(Source records)
===============

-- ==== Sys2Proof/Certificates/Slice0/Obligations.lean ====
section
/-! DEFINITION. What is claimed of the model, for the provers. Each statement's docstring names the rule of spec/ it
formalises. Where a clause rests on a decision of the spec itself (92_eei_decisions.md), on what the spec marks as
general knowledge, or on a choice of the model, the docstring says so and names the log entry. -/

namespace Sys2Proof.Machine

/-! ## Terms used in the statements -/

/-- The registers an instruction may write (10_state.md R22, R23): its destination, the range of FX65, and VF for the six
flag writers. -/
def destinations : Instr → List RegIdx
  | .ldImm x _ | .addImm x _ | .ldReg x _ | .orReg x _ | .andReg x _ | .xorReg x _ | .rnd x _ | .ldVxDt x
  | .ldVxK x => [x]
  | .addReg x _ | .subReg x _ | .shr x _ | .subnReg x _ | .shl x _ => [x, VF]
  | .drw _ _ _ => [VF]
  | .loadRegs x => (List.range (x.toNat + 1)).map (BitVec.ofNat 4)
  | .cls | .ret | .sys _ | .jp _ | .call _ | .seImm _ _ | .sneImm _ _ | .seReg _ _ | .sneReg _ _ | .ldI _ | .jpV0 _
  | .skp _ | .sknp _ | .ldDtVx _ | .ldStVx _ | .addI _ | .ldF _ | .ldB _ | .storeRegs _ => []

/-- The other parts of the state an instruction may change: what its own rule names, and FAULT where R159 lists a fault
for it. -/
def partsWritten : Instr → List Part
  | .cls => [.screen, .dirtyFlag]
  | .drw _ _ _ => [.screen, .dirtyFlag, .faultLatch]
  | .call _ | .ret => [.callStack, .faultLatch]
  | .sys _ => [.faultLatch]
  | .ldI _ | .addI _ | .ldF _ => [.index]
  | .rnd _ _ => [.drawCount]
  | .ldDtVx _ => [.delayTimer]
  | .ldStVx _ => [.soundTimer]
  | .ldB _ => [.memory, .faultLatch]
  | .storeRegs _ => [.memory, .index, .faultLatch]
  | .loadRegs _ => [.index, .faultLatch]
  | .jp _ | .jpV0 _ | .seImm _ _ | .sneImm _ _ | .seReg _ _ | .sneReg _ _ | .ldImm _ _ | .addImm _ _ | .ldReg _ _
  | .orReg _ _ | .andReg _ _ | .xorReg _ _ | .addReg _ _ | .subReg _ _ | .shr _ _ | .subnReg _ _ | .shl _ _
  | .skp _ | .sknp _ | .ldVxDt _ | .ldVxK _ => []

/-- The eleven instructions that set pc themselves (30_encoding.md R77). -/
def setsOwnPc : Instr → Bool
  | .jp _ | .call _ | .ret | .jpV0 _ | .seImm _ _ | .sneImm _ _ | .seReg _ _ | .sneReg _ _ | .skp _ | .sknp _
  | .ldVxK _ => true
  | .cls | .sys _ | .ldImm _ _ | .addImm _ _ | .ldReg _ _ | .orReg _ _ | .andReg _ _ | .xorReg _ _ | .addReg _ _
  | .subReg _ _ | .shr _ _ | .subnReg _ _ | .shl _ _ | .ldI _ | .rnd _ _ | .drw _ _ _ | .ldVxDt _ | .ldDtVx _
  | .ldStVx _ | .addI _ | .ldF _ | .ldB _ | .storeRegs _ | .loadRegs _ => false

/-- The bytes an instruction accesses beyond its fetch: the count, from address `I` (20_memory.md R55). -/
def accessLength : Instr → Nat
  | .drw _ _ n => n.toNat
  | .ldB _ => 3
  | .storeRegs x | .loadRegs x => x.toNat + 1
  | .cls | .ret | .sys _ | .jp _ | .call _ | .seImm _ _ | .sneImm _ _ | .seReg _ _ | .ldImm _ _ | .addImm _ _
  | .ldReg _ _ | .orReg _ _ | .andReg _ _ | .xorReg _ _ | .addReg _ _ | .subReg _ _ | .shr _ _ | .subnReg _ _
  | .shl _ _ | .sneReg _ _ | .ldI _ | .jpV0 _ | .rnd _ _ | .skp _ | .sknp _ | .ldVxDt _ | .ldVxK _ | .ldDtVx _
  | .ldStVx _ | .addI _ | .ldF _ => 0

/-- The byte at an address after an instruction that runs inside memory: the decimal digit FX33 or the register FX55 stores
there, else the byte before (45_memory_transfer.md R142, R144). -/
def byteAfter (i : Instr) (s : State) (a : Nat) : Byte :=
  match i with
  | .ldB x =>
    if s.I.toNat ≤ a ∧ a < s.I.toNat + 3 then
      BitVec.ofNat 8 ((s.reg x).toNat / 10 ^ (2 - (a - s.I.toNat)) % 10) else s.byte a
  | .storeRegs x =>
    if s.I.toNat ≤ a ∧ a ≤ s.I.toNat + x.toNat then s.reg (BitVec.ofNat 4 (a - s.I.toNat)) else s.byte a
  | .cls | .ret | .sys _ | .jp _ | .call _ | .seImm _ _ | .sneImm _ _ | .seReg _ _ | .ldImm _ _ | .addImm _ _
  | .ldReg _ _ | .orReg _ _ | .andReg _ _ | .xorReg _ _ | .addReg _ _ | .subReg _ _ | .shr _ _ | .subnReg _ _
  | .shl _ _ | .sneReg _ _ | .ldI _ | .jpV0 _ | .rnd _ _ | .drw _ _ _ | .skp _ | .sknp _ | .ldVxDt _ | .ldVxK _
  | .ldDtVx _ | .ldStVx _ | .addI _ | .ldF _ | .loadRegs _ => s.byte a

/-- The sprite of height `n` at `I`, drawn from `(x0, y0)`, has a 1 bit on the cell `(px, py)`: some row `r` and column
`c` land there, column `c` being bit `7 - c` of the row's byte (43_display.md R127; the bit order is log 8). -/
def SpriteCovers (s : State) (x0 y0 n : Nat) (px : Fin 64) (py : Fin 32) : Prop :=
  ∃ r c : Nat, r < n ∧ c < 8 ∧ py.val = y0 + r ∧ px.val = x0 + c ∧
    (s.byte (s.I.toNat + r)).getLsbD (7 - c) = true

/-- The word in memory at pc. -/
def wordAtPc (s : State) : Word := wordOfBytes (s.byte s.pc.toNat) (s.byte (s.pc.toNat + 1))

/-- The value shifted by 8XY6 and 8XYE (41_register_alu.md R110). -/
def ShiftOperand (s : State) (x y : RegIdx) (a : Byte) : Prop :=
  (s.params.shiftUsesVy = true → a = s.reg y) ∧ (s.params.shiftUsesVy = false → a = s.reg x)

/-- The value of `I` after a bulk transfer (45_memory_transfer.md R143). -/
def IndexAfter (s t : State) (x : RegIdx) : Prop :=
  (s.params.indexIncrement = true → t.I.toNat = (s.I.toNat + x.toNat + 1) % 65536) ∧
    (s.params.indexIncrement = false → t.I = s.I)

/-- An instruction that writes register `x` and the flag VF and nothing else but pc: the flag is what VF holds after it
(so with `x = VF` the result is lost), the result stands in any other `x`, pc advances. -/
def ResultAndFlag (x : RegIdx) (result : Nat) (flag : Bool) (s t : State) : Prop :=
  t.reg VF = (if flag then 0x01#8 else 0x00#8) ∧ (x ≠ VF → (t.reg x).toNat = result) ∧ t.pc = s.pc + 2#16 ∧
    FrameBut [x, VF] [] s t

===============

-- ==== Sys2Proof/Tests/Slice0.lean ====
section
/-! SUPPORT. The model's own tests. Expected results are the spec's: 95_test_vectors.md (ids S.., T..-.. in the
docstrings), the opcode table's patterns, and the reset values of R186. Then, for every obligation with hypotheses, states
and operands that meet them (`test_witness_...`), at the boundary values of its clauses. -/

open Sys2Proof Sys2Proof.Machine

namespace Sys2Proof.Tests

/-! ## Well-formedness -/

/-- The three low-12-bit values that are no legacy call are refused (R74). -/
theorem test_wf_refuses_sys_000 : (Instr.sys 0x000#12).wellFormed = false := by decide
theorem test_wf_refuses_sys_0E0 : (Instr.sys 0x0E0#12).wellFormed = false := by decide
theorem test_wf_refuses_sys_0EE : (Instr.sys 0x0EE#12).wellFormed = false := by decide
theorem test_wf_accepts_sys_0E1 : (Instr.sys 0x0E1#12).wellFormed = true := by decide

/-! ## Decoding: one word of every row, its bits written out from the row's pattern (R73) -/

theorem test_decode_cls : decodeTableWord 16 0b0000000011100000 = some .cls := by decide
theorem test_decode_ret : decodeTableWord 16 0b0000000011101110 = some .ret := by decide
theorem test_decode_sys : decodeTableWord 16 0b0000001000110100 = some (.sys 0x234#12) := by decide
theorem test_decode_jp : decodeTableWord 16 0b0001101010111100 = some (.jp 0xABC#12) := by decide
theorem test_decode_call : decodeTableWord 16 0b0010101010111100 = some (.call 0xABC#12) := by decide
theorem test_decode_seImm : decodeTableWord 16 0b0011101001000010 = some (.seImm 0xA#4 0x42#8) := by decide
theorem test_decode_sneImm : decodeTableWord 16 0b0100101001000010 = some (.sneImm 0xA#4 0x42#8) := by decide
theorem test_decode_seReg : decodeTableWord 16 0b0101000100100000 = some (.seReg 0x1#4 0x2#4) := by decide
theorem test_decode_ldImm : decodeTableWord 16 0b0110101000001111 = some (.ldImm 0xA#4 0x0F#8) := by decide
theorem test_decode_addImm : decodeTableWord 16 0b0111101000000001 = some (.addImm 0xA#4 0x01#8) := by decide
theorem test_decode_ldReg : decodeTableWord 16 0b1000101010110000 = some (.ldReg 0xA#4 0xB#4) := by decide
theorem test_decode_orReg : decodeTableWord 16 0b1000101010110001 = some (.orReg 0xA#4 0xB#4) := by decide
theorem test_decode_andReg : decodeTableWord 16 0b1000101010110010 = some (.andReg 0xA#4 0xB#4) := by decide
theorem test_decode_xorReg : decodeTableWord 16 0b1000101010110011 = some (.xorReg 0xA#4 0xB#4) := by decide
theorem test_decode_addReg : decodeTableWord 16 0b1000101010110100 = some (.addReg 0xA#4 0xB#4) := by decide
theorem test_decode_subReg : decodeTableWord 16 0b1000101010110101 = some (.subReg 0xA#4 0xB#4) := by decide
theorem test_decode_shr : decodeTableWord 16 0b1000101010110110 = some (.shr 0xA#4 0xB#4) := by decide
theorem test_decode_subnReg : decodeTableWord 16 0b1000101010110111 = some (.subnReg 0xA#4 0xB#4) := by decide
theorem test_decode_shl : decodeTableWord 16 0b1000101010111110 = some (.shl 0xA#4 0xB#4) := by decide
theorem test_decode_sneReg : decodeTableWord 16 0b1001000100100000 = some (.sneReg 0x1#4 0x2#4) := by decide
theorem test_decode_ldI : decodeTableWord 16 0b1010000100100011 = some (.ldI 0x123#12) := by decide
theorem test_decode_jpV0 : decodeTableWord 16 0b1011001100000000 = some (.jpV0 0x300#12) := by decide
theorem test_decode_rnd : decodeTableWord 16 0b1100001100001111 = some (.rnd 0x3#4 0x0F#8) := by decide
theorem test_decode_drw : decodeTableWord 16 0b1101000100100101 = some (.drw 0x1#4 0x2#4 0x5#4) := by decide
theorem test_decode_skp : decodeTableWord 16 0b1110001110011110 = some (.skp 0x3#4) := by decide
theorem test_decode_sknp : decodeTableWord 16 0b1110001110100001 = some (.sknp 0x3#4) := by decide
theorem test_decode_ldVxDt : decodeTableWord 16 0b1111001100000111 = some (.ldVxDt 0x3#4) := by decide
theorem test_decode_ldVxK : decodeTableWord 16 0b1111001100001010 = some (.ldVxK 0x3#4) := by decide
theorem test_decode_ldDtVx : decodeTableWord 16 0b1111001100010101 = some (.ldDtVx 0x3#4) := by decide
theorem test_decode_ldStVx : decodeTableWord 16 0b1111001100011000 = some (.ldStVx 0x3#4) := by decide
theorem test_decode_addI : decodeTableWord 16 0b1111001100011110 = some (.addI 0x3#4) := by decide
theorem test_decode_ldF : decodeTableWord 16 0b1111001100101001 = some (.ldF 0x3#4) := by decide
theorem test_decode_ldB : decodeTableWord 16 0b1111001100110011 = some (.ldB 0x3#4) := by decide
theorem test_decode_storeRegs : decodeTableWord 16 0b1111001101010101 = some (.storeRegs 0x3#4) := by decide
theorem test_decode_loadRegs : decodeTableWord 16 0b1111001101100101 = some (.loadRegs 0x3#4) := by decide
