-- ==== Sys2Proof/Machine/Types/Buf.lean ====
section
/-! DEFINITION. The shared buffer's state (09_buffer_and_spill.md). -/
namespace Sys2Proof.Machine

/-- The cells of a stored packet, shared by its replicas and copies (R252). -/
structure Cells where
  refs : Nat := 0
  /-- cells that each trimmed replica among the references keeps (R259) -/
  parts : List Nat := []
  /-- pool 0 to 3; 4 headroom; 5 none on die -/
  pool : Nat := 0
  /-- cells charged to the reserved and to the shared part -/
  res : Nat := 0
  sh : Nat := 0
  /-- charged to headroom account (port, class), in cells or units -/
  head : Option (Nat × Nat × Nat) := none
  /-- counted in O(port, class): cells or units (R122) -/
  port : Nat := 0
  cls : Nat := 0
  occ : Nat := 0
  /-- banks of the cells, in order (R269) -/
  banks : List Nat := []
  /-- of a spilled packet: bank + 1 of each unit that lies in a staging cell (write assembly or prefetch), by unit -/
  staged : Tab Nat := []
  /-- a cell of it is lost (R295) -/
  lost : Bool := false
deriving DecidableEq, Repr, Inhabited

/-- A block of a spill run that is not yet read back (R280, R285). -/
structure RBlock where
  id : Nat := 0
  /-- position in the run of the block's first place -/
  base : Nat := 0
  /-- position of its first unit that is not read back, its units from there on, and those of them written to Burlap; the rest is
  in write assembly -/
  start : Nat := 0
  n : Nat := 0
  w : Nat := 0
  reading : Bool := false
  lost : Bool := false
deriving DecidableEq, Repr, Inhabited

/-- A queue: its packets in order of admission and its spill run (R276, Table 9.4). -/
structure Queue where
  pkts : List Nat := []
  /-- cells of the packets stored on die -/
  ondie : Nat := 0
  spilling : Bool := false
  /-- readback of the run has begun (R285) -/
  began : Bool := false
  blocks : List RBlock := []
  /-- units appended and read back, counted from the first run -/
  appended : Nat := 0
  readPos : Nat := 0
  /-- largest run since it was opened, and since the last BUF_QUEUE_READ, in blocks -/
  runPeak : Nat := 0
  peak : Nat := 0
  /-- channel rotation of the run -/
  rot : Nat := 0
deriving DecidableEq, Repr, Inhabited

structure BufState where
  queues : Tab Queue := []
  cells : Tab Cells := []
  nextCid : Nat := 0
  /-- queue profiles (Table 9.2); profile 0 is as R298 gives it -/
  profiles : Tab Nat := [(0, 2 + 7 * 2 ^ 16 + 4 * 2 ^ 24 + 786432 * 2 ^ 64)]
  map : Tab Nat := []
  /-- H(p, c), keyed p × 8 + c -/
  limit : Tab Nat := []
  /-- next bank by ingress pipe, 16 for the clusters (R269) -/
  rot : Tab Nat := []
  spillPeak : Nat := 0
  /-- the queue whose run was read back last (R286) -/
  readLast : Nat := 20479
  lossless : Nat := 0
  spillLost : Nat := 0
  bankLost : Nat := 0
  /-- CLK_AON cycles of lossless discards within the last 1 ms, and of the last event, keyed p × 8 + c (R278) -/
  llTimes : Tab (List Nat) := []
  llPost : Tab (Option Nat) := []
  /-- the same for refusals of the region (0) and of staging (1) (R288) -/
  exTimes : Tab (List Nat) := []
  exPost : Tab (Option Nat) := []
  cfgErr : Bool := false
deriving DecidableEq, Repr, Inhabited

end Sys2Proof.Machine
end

===============

## [Description of the task]
A verbatim transcription is needed of the lines above, starting at the line with "(s.params.shiftUsesVy = true" and ending at the line with "FrameBut [x, VF] [] s t", both included, and of nothing else.

## [Output for this exercise]
  (s.params.shiftUsesVy = true → a = s.reg y) ∧ (s.params.shiftUsesVy = false → a = s.reg x)

/-- The value of `I` after a bulk transfer (45_memory_transfer.md R143). -/
def IndexAfter (s t : State) (x : RegIdx) : Prop :=
  (s.params.indexIncrement = true → t.I.toNat = (s.I.toNat + x.toNat + 1) % 65536) ∧
    (s.params.indexIncrement = false → t.I = s.I)

/-- An instruction that writes register `x` and the flag VF and nothing else but pc: the flag is what VF holds after it
(so with `x = VF` the result is lost), the result stands in any other `x`, pc advances. -/
def ResultAndFlag (x : RegIdx) (result : Nat) (flag : Bool) (s t : State) : Prop :=
  t.reg VF = (if flag then 0x01#8 else 0x00#8) ∧ (x ≠ VF → (t.reg x).toNat = result) ∧ t.pc = s.pc + 2#16 ∧
    FrameBut [x, VF] [] s t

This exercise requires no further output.